The Pros and Cons of Illness

Between flu, pneumonia, and now some kind of killer, sinus-assaulting virus, this winter has just plain sucked for me. It all started with a fever on Saturday, progressed to sinus headaches, and now is a combination of both, complete with the occasional fat blob of ugly, brown-green snot streaked with red. This has given me plenty of time to weigh the pros and cons of being sick.

Pro: Another day off work.

Con: Too frickin’ worn out or lightheaded to get any work done at home, either.

Sadly, the latter includes writing. The fever just kills my concentration, so my planned three days of writing became three days of vegging out in front of the tube. Which brings us to the next set:

Pro: I’ve been able to eliminate a lot of old programs from the DVR

Con: Boredom.

Yes, I cried like a baby at the fade-out to the Rescue Me season finale, and I’m glad to have finally burned through the second half of Damages. The Hitchhiker’s Guide to the Galaxy was better than I expected, and The Brothers Grimm was worse than I expected. There’s only so much TV I can watch in a stretch, though, and I far exceeded that limit and got bored. Boredom in creative types leads to:

Pro: Learning about things like nasal irrigation.

Con: Actually trying things like nasal irrigation.

Oh yes. I tried it. The Wife was thrilled to see me using her fine China creamer to do it, too. This created its own subset of pro and con, so I’ll indent them:

Pro: It actually works.

Con: Salt water across a nose you’ve rubbed raw over the weekend burns.

I’m thinking less salt next time. Or maybe something besides coarse kosher salt… But hey, it did work. Flushed loose all kinds of nasties. Gross.

Pro: Being home for the arrival of the iMac.

Con: Being too damn fuzz-brained to set it up.

Yeah, the iMac’s here. Big, sleek, white box. Unfortunately I never had the time to set up the office for it, and I’m still too worn out to do anything about it tonight. Heck, I can hardly stay focused on this simple blog post.

In the end, the cons have it.

I hate being sick.

My nose smells salty.

About Mike Oliveri

Mike Oliveri is a writer, martial artist, cigar aficionado, motorcyclist, and family man, but not necessarily in that order. He is currently hard at work on the werewolf noir series The Pack for Evileye Books.


  1. Clark says:

    There are over-the-counter products out there to avoid the chances of discomfort. They are balanced to match the salt content of the body like the saline solution that doctor’s use to irrigate wounds.

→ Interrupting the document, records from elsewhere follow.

theorem State.eventAt_kept {s₀ s : State} {index sub detail detail2 : Nat} (h : Kept s₀ s) :
    Kept s₀ (s.eventAt index sub detail detail2) := by
  unfold State.eventAt
  extract_lets q e d s1 s2
  have h1 : Kept s₀ s1 := Kept.events (e := s) rfl rfl rfl rfl rfl (fun _ => by
    simp only [s1, List.length_take]; omega) id rfl rfl rfl h
  refine State.eventToField_kept ?_
  repeat' (first | exact h1 | (with_reducible apply Kept.ite) | (with_reducible apply State.ringE2h_kept) | unfold s2)

theorem State.event_kept {s₀ s : State} {r : OdRef} {detail : optParam Nat 0} {detail2 : optParam Nat 0} (hK : Kept s₀ s) :
    Kept s₀ (State.event s r detail detail2) := by
  unfold State.event
  with_reducible repeat' first | assumption | apply State.eventAt_kept

theorem State.countEvent_kept {s₀ s : State} {r : OdRef} {detail : optParam Nat 0} {detail2 : optParam Nat 0} (hK : Kept s₀ s) :
    Kept s₀ (State.countEvent s r detail detail2) := by
  unfold State.countEvent
  with_reducible repeat' first | assumption | apply State.event_kept | apply State.bump_kept

theorem State.setJob_kept {s₀ s : State} {j : JobId} {f : Job → Job} (hK : Kept s₀ s) :
    Kept s₀ (State.setJob s j f) := by
  unfold State.setJob
  repeat' first | (with_reducible apply_assumption -exfalso -symm)

theorem State.setWeld_kept {s₀ s : State} {j : JobId} {f : Weld → Weld} (hK : Kept s₀ s) :
    Kept s₀ (State.setWeld s j f) := by
  unfold State.setWeld
  repeat' first | (with_reducible apply_assumption -exfalso -symm)

theorem State.writeRecord_kept {s₀ s : State} {j : JobId} {f : JobRecord → JobRecord} (hK : Kept s₀ s) :
    Kept s₀ (State.writeRecord s j f) := by
  unfold State.writeRecord
  with_reducible repeat' first | apply Kept.ite | apply_assumption -exfalso -symm

theorem State.setSched_kept {s₀ s : State} {f : Sched → Sched} (h : Kept s₀ s) : Kept s₀ (s.setSched f) :=
  Kept.mk rfl rfl rfl rfl rfl rfl rfl rfl rfl rfl h

theorem State.setCarrier_kept {s₀ s : State} {f : Carrier → Carrier} (h : Kept s₀ s) : Kept s₀ (s.setCarrier f) :=
  Kept.mk rfl rfl rfl rfl rfl rfl rfl rfl rfl rfl h

theorem State.setTime_kept {s₀ s : State} {f : TimeUnit → TimeUnit} (hf : (f s.time).cycle = s.time.cycle) (h : Kept s₀ s) :
    Kept s₀ (s.setTime f) := Kept.mk rfl rfl rfl rfl rfl rfl rfl rfl hf rfl h

theorem State.setUpdate_kept {s₀ s : State} {f : UpdateUnit → UpdateUnit} (h : Kept s₀ s) : Kept s₀ (s.setUpdate f) :=
  Kept.mk rfl rfl rfl rfl rfl rfl rfl rfl rfl rfl h

theorem State.setWoad_kept {s₀ s : State} {f : Woad → Woad} (h : Kept s₀ s) : Kept s₀ (s.setWoad f) :=
  Kept.mk rfl rfl rfl rfl rfl rfl rfl rfl rfl rfl h

theorem State.setMadder_kept {s₀ s : State} {f : Madder → Madder} (h : Kept s₀ s) : Kept s₀ (s.setMadder f) :=
  Kept.mk rfl rfl rfl rfl rfl rfl rfl rfl rfl rfl h

theorem State.setGallery_kept {s₀ s : State} {f : Gallery → Gallery} (h : Kept s₀ s) : Kept s₀ (s.setGallery f) :=
  Kept.mk rfl rfl rfl rfl rfl rfl rfl rfl rfl rfl h

theorem State.setVault_kept {s₀ s : State} {f : Vault → Vault} (h : Kept s₀ s) : Kept s₀ (s.setVault f) :=
  Kept.mk rfl rfl rfl rfl rfl rfl rfl rfl rfl rfl h

theorem State.setColls_kept {s₀ s : State} {f : Colls → Colls} (hg : (f s.colls).groups = s.colls.groups) (h : Kept s₀ s) :
    Kept s₀ (s.setColls f) := Kept.mk rfl rfl rfl rfl rfl rfl rfl hg rfl rfl h

theorem State.setFabric_kept {s₀ s : State} {f : Fabric → Fabric} (h : Kept s₀ s) : Kept s₀ (s.setFabric f) :=
  Kept.mk rfl rfl rfl rfl rfl rfl rfl rfl rfl rfl h

theorem State.setSec_kept {s₀ s : State} {f : Security → Security} (h : Kept s₀ s) : Kept s₀ (s.setSec f) :=
  Kept.mk rfl rfl rfl rfl rfl rfl rfl rfl rfl rfl h

theorem State.setDict_kept {s₀ s : State} {f : Dictionary → Dictionary} (hh : (f s.dict).history = s.dict.history)
    (hw : (f s.dict).waiting = s.dict.waiting) (h : Kept s₀ s) : Kept s₀ (s.setDict f) :=
  Kept.mk rfl rfl rfl rfl rfl hh hw rfl rfl rfl h

theorem State.setCurator_kept {s₀ s : State} {f : Curator → Curator} (h : Kept s₀ s) : Kept s₀ (s.setCurator f) :=
  Kept.mk rfl rfl rfl rfl rfl rfl rfl rfl rfl rfl h

theorem State.setBattery_kept {s₀ s : State} {f : Battery → Battery} (hb : (f s.battery).store = s.battery.store)
    (h : Kept s₀ s) : Kept s₀ (s.setBattery f) := Kept.mk rfl rfl rfl rfl hb rfl rfl rfl rfl rfl h

theorem State.odStore_kept {s₀ s : State} {r : OdRef} {v : Nat} (h : Kept s₀ s) : Kept s₀ (s.odStore r v) := by
  refine ⟨h.1, fun f => ?_⟩
  obtain ⟨a, b, c, d⟩ := h.2 f
  refine ⟨a, b, ?_, d⟩
  unfold State.odStore State.batteryFormed State.setBattery
  dsimp only
  split
  · exact assocErase_sorted _ c
  · exact assocSet_sorted _ _ c

theorem State.odSetP_kept {s₀ s : State} {r : OdRef} {v : Nat} (hK : Kept s₀ s) :
    Kept s₀ (State.odSetP s r v) := by
  unfold State.odSetP
  with_reducible repeat' first | assumption | apply State.odStore_kept | apply State.odSet_kept

theorem State.setService_kept {s₀ s : State} {f : Service → Service} (h : Kept s₀ s) : Kept s₀ (s.setService f) :=
  Kept.mk rfl rfl rfl rfl rfl rfl rfl rfl rfl rfl h

theorem State.wakeUp_kept {s₀ s : State} (hK : Kept s₀ s) :
    Kept s₀ (State.wakeUp s) := by
  unfold State.wakeUp
  with_reducible repeat' first | assumption | apply State.setSched_kept | apply Kept.ite

theorem State.idle_kept {s₀ s : State} (h : Kept s₀ s) : Kept s₀ s.idle := by
  refine ⟨?_, fun f => ?_⟩
  · unfold State.idle; split <;> exact h.1
  · have k := h.2 f
    unfold State.idle
    split
    · rename_i c
      simp only [Bool.and_eq_true, decide_eq_true_eq] at c
      exact ⟨by show s.time.cycle + 1 < 160000; omega, k.2⟩
    · exact k

theorem State.setTask_kept {s₀ s : State} {id : Nat} {f : Task → Task} (hK : Kept s₀ s) :
    Kept s₀ (State.setTask s id f) := by
  unfold State.setTask
  with_reducible repeat' first | assumption | apply State.setSched_kept

theorem State.setTag_kept {s₀ s : State} {o : Host2} {tag : Nat} {v : TagState} (hK : Kept s₀ s) :
    Kept s₀ (State.setTag s o tag v) := by
  unfold State.setTag
  with_reducible repeat' first | assumption | apply State.setSched_kept

theorem State.setQp_kept {s₀ s : State} {q : Nat} {f : QueuePair → QueuePair} (hK : Kept s₀ s) :
    Kept s₀ (State.setQp s q f) := by
  unfold State.setQp
  with_reducible repeat' first | assumption | apply State.setSched_kept

theorem State.mrd_kept {s₀ s : State} {owner : ReqOwner} {addr : Nat} {len : Nat} {extent : Option (Nat × Nat)} {secure : Bool} (hK : Kept s₀ s) :
    Kept s₀ (State.mrd s owner addr len extent secure) := by
  unfold State.mrd
  repeat' first | (with_reducible apply State.send_kept) | (extract_lets +onlyGivenNames z; first | (refine (fun hz : Kept s₀ z => ?_) ?_; clear_value z; revert z; intro _ _; rotate_left; unfold z; clear z; rotate_right) | (clear_value z; revert z; intro _)) | (with_reducible apply_assumption -exfalso -symm)

theorem State.mwr_kept {s₀ s : State} {owner : ReqOwner} {addr : Nat} {len : Nat} {cells : List (Nat × Byte)} {extent : Option (Nat × Nat)} {secure : Bool} (hK : Kept s₀ s) :
    Kept s₀ (State.mwr s owner addr len cells extent secure) := by
  unfold State.mwr
  repeat' first | (with_reducible apply State.send_kept) | (extract_lets +onlyGivenNames z; first | (refine (fun hz : Kept s₀ z => ?_) ?_; clear_value z; revert z; intro _ _; rotate_left; unfold z; clear z; rotate_right) | (clear_value z; revert z; intro _)) | (with_reducible apply_assumption -exfalso -symm)

theorem State.cqWriteOne_kept {s₀ s : State} {q : Nat} {p : QueuePair} {e : HeldEntry} (hK : Kept s₀ s) :
    Kept s₀ (State.cqWriteOne s q p e) := by
  unfold State.cqWriteOne
  with_reducible repeat' first | assumption | apply State.mwr_kept | apply State.setQp_kept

    After a fairly serious sinus surgery, my doctor made me do the sinus cleansing. First, let me say that it is a very surreal thing to do – it is the feeling that you get when you jump into the pool and get water in your nose… but then it keeps going and going. Once you get used to that, it is the best remedy/treatment for sinus congestion. What you wash out the first time you do it with a head cold is unbelievable – probably enough that guys will want to call in their wife/girlfriend to view the trophy and hear her man proclaim “THAT came out of my body!”

  2. Jon says:

    Did you use table salt for the irrigation? If so, that’s the problem, use the iodized (or whatever) salt. I looked into this too for my allergies, haven’t tried it yet.

  3. Mike says:

    I probably wasn’t clear, but the interior of my nose felt fine. Great, even, after the flushing.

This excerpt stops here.